Ainsi, le Badiah syrien est devenu un espace ouvert pour tous les conflits possibles. ISIS, par exemple, a attaqué les forces d’Assad et leurs alliés pour ouvrir un passage vers l’ISIS, la plus grande et la dernière poche à l’ouest de l’Euphrate, c.-à-d. 4000 kilomètres carrés.

Les intérêts de tous les pays impliqués dans le conflit ont été confondus dans cette région d’importance stratégique qui regorge de sources naturelles. Il est devenu une arène de conflits d’intérêts, un espace de résolution de nombreux conflits internationaux.

Ce conflit d’intérêts risque de dégénérer dans la phase à venir. Cela pourrait dégénérer en un conflit ouvert dans le but d’éliminer les armes de l’Iran dans la région.

Cet objectif est devenu une préoccupation commune pour la plupart des parties impliquées dans la guerre en Syrie.

Ce consensus international a été mieux représenté par le feu vert donné à Israël pour viser toutes les positions iraniennes dans différentes régions de la Syrie.
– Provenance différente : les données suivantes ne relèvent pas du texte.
/-! ### `TLB.INV` (R361) -/

/-- The entries that a `TLB.INV` names (R361). -/
def tlbMatch (asid : Nat) (a b : DWord) (e : TlbEntry) : Bool :=
  match b.toNat % 4 with
  | 0 => e.asid == asid && decide (e.base ≤ a.toNat) && decide (a.toNat < e.base + e.size)
  | 1 => e.asid == a.toNat % 2 ^ 14
  | _ => true

/-- Remove the matching entries that no command pins, from every translation cache (R361, R221). -/
def State.tlbDrop (s : State) (asid : Nat) (a b : DWord) : State :=
  { s with tlbs := SMap.mapVals (fun _ es => es.filter (fun e => !(tlbMatch asid a b e && e.pins == 0))) s.tlbs }

/-- A matching entry is still there. -/
def State.tlbHeld (s : State) (asid : Nat) (a b : DWord) : Bool := s.tlbs.any (fun t => t.2.any (tlbMatch asid a b))

/-- `TLB.INV` (R361): it holds the thread until every matching entry has gone. R361 names no trap for a selector a with bits above the
ASID's; that such an a traps ILLEGAL with `tval` = a is a DESIGN CHOICE (log entry 60). -/
def execTlbInv (a b : Reg) (s : State) : Out :=
  issue s 1 .any fun q s =>
    s.ready q [srcS a, srcS b] []
      (let x := s.getS q a
       let y := s.getS q b
       if !(s.thread q).modeM then .trap .illegal (s.pcOf q)
       else if 3 ≤ y.toNat then .trap .illegal y
       else if y = 1 ∧ 2 ^ 14 ≤ x.toNat then .trap .illegal x
       else
         let asid := (s.core q.core).asid
         let s1 := s.tlbDrop asid x y
         if s1.tlbHeld asid x y then .whole (s1.holdOn q (.tlbInv x y)) else .retire s1)

/-! ### The release of waiting threads (R9) -/

/-- The held instruction retires, with the state its completion leaves. -/
def State.releaseWith (s : State) (q : Seqr) (f : State → State) : State :=
  let s1 := s.setProg q { s.prog q with hold := none }
  finish q s1 1 (.retire (f s1))

/-- The restore, then the return from the monitor record (R349, R359). -/
def State.restoreAndReturn (s : State) (c x : Nat) (a : DWord) (ps : List Page) : Out :=
  let q := Seqr.thread c x
  let p := s.prog q
  let s0 := s.setProg q { p with hold := none }
  match s0.restoreCtx c x a ps with
  | .trap f v => .next (s0.raise q ⟨f, v, p.pc, p.pend⟩)
  | .noMemory => .fault .noMemory
  | .ok s1 =>
    let t := s1.ctx c x
    if xferInvalid t.mstate then .next (s1.raise q ⟨.illegal, p.pc, p.pc, p.pend⟩)
    else if t.returnSwitches then .next ((s1.setCtx c x t.beginReturn).holdOn q .tret)
    else .next (s1.setCtx c x (t.doReturn s1.now))

/-- WAIT_RELEASE: a thread that an instruction holds on a condition goes on once the condition holds (R9): core, context. -/
def execWaitRelease (s : State) : Out :=
  let c := s.target.core
  let x := s.target.unit
  let q := Seqr.thread c x
  let t := s.ctx c x
  let k := s.core c
  if s.away.contains c then .next s
  else match t.prog.hold with
  | some (.fence scope) => .next (if t.fenceDone scope then s.releaseWith q (fun s => s.fencePass q scope) else s)
  | some (.barrier gid reg) => match t.bars.find? (fun b => b.gid == gid) with
    | some b => .next (if b.released then s.releaseWith q (fun s => s.finishBar q gid reg b) else s)
    | none => .next s
  | some (.tapeSet b l) =>
    .next (if t.tapePending then s else s.releaseWith q (fun s => s.setThread q ((s.thread q).newTape b l)))
  | some (.modeSwitch rev) =>
    .next (if s.modeReady q then s.releaseWith q (fun s => s.setThread q { s.thread q with modeRev := rev }) else s)
  | some .tret =>
    .next (if s.modeReady q then s.setCtx c x ({ t with prog := { t.prog with hold := none } }.endReturn s.now) else s)
  | some (.tileRel n) => .next (if k.tileReached x n then s else s.releaseWith q (fun s => s.releaseTile c n))
  | some (.tileShape n r l) => .next (if k.tileReached x n then s else s.releaseWith q (fun s => s.shapeTile c n r l))
  | some (.flowUnload reg fs) =>
    .next (if fs.all s.flowIdle then
      s.releaseWith q (fun s => let s1 := fs.foldl State.removeFlow s; s1.setProg q ((s1.prog q).setS reg 0)) else s)
  | some (.dchk reg src area) =>
    .next (if s.dchkReady c area.toNat then s.releaseWith q (fun s => s.dchkCompare q reg src area.toNat) else s)
  | some (.tlbInv a b) =>
    let s1 := s.tlbDrop k.asid a b
    .next (if s1.tlbHeld k.asid a b then s1 else s1.releaseWith q id)
  | some (.halting code fault) => .next (if s.mayEnd c x then s.endThread c x code fault else s)
  | some (.csave a ps) => .next (if s.saveReady c x then s.saveCtx c x a ps else s)
  | some (.crest a ps) => if s.restoreReady c x a ps then s.restoreAndReturn c x a ps else .next s
  | _ => .next s

/-! ### Event records (R376) -/

/-- Raise an MSI-X vector (R370). -/
def Board.raise (b : Board) (v : Nat) : Board := { b with raised := SMap.set b.raised v (SMap.get 0 b.raised v + 1) }

/-- The event queue is full (R376). -/
def Board.eqFull (b : Board) : Bool := (b.eqHead + 1) % 4096 == b.eqTail

/-- An event record's 64 bytes (R376). -/
def EventRec.bytes (e : EventRec) : List Byte :=
  bytesOfNat 8 (e.kind % 2 ^ 8 + e.core % 2 ^ 8 * 2 ^ 8 + e.ctx % 2 ^ 8 * 2 ^ 16) ++ bytesOfNat 8 e.d1.toNat
    ++ bytesOfNat 8 e.d2.toNat ++ bytesOfNat 8 e.d3.toNat ++ List.replicate 32 0

/-- EVENT_POST: the oldest record is written whole, EQHEAD advances and vector 0 is raised; a full queue holds it back (R376). An
exiting, saving or disposed context becomes free with its record. -/
def execEventPost (s : State) : Out :=
  match s.evPending with
  | [] => .next s
  | e :: r =>
    let b := s.board
    if b.eqFull then .next s
    else
      let b1 := { b with evMem := b.evMem.writeBytes (64 * b.eqHead) e.bytes, eqHead := (b.eqHead + 1) % 4096 }
      let s1 := { s with evPending := r, board := b1.raise 0 }
      .next (if e.kind = 1 ∨ e.kind = 2 ∨ e.kind = 3 then s1.freeCtx e.core e.ctx else s1)

/-! ### Causes from firmware and the monitor (R355) -/

/-- A cause becomes pending in a live context unless it is pending there already. -/
def State.postOnce (s : State) (c x : Nat) (a : AsyncCause) : State :=
  let t := s.ctx c x
  if t.live && !t.async.any (fun b => b.cause == a.cause) then s.post c x a else s

/-- PREEMPT becomes pending with a reason: 1 the host, 2 a time-slice switch, 3 another context's monitor (R355). -/
def State.postPreempt (s : State) (c x reason : Nat) : State := s.postOnce c x ⟨.preempt, BitVec.ofNat 64 reason⟩

/-- MONITOR_PREEMPT_REQUEST (R355): core, context. -/
def execMonitorPreemptRequest (s : State) : Out := .next (s.postPreempt s.target.core s.target.unit 3)

/-- TIMER: the thread's `cycle` has reached the deadline that firmware set for the context (R355): core, context, the deadline in
`value`. -/
def execTimer (s : State) : Out :=
  let c := s.target.core
  let x := s.target.unit
  .next (if s.target.value.toNat ≤ s.now - (s.ctx c x).cycleBase then s.postOnce c x ⟨.timer, 0⟩ else s)

/-! ### Time slices (R107–R109) -/

/-- Every engine of a logical core stands at its pre-emption point (R107, R354). -/
def State.coreStill (s : State) (c : Nat) : Bool :=
  s.programsStill c (fun _ => true) && (s.core c).items.all (fun i => !s.mustEnd c i)

/-- TIME_SLICE_SWITCH: after 1,048,576 clocks the other logical core of a pair becomes resident; the outgoing one's threads take
PREEMPT, its core-wide state goes to its image region and the other's comes in, and `ptr` is 0 after it (R107, R108, R130, R355):
physical core. -/
def execTimeSliceSwitch (s : State) : Out :=
  let pc := s.target.core
  match s.sharers pc with
  | [a, b] =>
    let out := if s.away.contains a then b else a
    let in_ := if s.away.contains a then a else b
    if s.now < SMap.get 0 s.sliceAt pc + 1048576 || !s.coreStill out then .next s
    else
      let xs := SMap.keys (s.core out).ctxs
      let s1 := (xs.foldl (fun s x => s.postPreempt out x 2) s).imageOut out
      let s2 := s1.imageIn in_
      let s3 := s2.setCore in_ { s2.core in_ with vptr := 0 }
      .next { s3 with away := out :: s3.away.filter (fun c => c != in_ && c != out), sliceAt := SMap.set s3.sliceAt pc s.now }
  | _ => .next s
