/-- The stream registers: `QBIND` binds a ring or unbinds, `QGET` claims the next element and marks its destination empty, a claim
fills once its bytes have arrived, `QREL` releases up to the oldest open claim, and `VLDQ` takes 1,024 bytes that have arrived (R183,
R206–R210). That a `QGET` completes while an `LDL` has yet to write a line of its ring is the model's choice (log entry 67). -/
def Obligations.Streams : Prop :=
  ∀ (s : State) (d a b fn : Reg) (lw : LW),
    let c := s.cur.core
    let k := s.core c
    let av := (s.getS s.cur a).toNat
    let bv := (s.getS s.cur b).toNat
    let size := bv % 2 ^ 20
    let nBind := d.toNat
    let busy : Prop := (s.stream c nBind).ring ≠ none ∧
      ((s.stream c nBind).arr ≠ (s.stream c nBind).rel ∨ (s.stream c nBind).clm ≠ (s.stream c nBind).rel ∨ k.streamBusy nBind = true)
    let badB : Prop := 2 ^ 24 ≤ bv ∨ bv / 2 ^ 20 % 2 = 1 ∨ size % 128 ≠ 0
    let n := a.toNat
    let q := s.stream c n
    let byte (r : Ring) (j : Nat) : Byte := Memory.read k.spad (r.base + j % r.size)
    (Stands s 1 .any → RegsReady s [srcS a, srcS b] →
      (busy → Traps (.qbind d a b) s .illegal (BitVec.ofNat 64 nBind)) ∧
      (¬ busy → badB → Traps (.qbind d a b) s .illegal (s.getS s.cur b)) ∧
      (¬ busy → ¬ badB → size = 0 → Retires (.qbind d a b) s 1 (((fresh s).setStream c nBind {}).holdFor s.cur 1)) ∧
      (¬ busy → ¬ badB → size ≠ 0 → av % 128 ≠ 0 → Traps (.qbind d a b) s .align (s.getS s.cur a)) ∧
      (¬ busy → ¬ badB → size ≠ 0 → av % 128 = 0 → 0xBFFFF < av + size - 1 →
        Traps (.qbind d a b) s .spbound (s.getS s.cur a)) ∧
      (¬ busy → ¬ badB → size ≠ 0 → av % 128 = 0 → av + size - 1 ≤ 0xBFFFF → Retires (.qbind d a b) s 1 (((fresh s).setStream c nBind
        { ring := some ⟨av, size, 2 ^ (bv / 2 ^ 21 % 4), (s.getS s.cur b).getLsbD 23⟩ }).holdFor s.cur 1))) ∧
    (Stands s 1 .any → RegsReady s [srcS d] →
      (q.ring = none → Traps (.qget d a) s .illegal (BitVec.ofNat 64 n) ∧ Traps (.qrel d a) s .illegal (BitVec.ofNat 64 n)) ∧
      (∀ r, q.ring = some r → (q.claims.filter (fun e => decide (e.owner = s.cur))).length < 16 →
        ∃ t, exec (.qget d a) s = .next t ∧ BytesSame s t ∧ (∀ r, t.getS s.cur r = s.getS s.cur r) ∧
          (∀ r, r < 64 → (t.prog s.cur).isEmptyS r = (decide (r = d.toNat ∧ r ≠ 0) || (s.prog s.cur).isEmptyS r)) ∧
          t.stream c n = { q with clm := q.clm + r.esz, claims := q.claims ++ [⟨k.nextClaim, q.clm, r.esz, s.cur, d.toNat⟩] }) ∧
      (∀ r, q.ring = some r → 16 ≤ (q.claims.filter (fun e => decide (e.owner = s.cur))).length → Stalls (.qget d a) s) ∧
      (q.ring ≠ none → ∃ rel, rel ≤ q.clm ∧ (∀ e, e ∈ q.claims → rel ≤ e.start) ∧
        (rel = q.clm ∨ ∃ e, e ∈ q.claims ∧ rel = e.start) ∧
        Retires (.qrel d a) s 1 ((((fresh s).setStream c n { q with rel := rel }).setS s.cur d (BitVec.ofNat 64 rel)).holdFor s.cur 1))) ∧
    (let w := Fmt.vwidth fn
     fn.toNat ≤ 11 → fn.toNat ≠ 7 → VecReady s lw w [srcV d] →
      (q.ring = none → Traps (.vldq d a fn lw) s .illegal (BitVec.ofNat 64 n)) ∧
      (∀ r, q.ring = some r → r.size < 1024 → Traps (.vldq d a fn lw) s .illegal (BitVec.ofNat 64 n)) ∧
      (∀ r, q.ring = some r → 1024 ≤ r.size → q.arr < q.clm + 1024 → Stalls (.vldq d a fn lw) s) ∧
      (∀ r, q.ring = some r → 1024 ≤ r.size → q.clm + 1024 ≤ q.arr →
        ∃ t v, exec (.vldq d a fn lw) s = .next t ∧ BytesSame s t ∧ t.stream c n = { q with clm := q.clm + 1024 } ∧
          lanesHold s lw w d (fun j => (List.range (w / 8)).foldl (fun x i => x + (byte r (q.clm + w / 8 * j + i)).toNat * 256 ^ i) 0) v ∧
          ∃ u l, s.cur = .vec c u ∧ (t.slot c u).results = l ++ [⟨true, d.toNat, v, s.now + 4, false, 0, 0, (s.prog s.cur).pc,
            (s.prog s.cur).pend, none⟩])) ∧
    (∀ r e, let y := s.stream s.target.core s.target.unit
      y.ring = some r → y.claims.find? (fun e => e.id == s.target.id) = some e →
      e.start + e.len ≤ y.arr → e.reg < 64 → s.away.contains s.target.core = false →
      ∃ t v, exec .qgetFill s = .next t ∧ BytesSame s t ∧ (t.prog e.owner).getS e.reg = (if e.reg = 0 then 0 else v) ∧
        (t.prog e.owner).isEmptyS e.reg = false ∧ (∀ j, j < e.len → j < 8 → v.toNat / 256 ^ j % 256 =
          (Memory.read (s.core s.target.core).spad (r.base + (e.start + j) % r.size)).toNat) ∧
        (r.sgn = false → v.toNat < 256 ^ e.len) ∧ (r.sgn = true → 0 < e.len → e.len ≤ 8 →
          -(2 ^ (8 * e.len - 1) : Int) ≤ v.toInt ∧ v.toInt < 2 ^ (8 * e.len - 1)) ∧
        (t.stream s.target.core s.target.unit).claims = y.claims.filter (fun j => j.id != e.id))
La récente campagne contre les armes de l’Iran en Syrie s’est remarquablement intensifiée et des changements spectaculaires sont attendus. Cette escalade pourrait diminuer si les États-Unis continuaient à étouffer leur économie et à cibler avec précision les armes de l’Iran en Syrie.

Cela signifie, selon des responsables américains, que le régime iranien pourrait s’effondrer en raison de problèmes internes, de la dégradation de l’économie du pays et du ciblage de l’existence régionale de l’Iran.

1— Importance du Badiah syrien pour l’agenda ISIS

Bien que l’ISIS ait pris fin dans sa dernière poche dans le village d’Al Baghouz, dans la campagne de Deir Ezour, cela ne signifie pas pour autant que cette organisation se fait une fois pour toutes.

Cela fait partie du Badiah syrien depuis 2014.

L’expression « enclaves de sécurité » a récemment été distribuée par les porte-parole de l’État islamique, faisant ainsi référence à la nouvelle stratégie de celui-ci.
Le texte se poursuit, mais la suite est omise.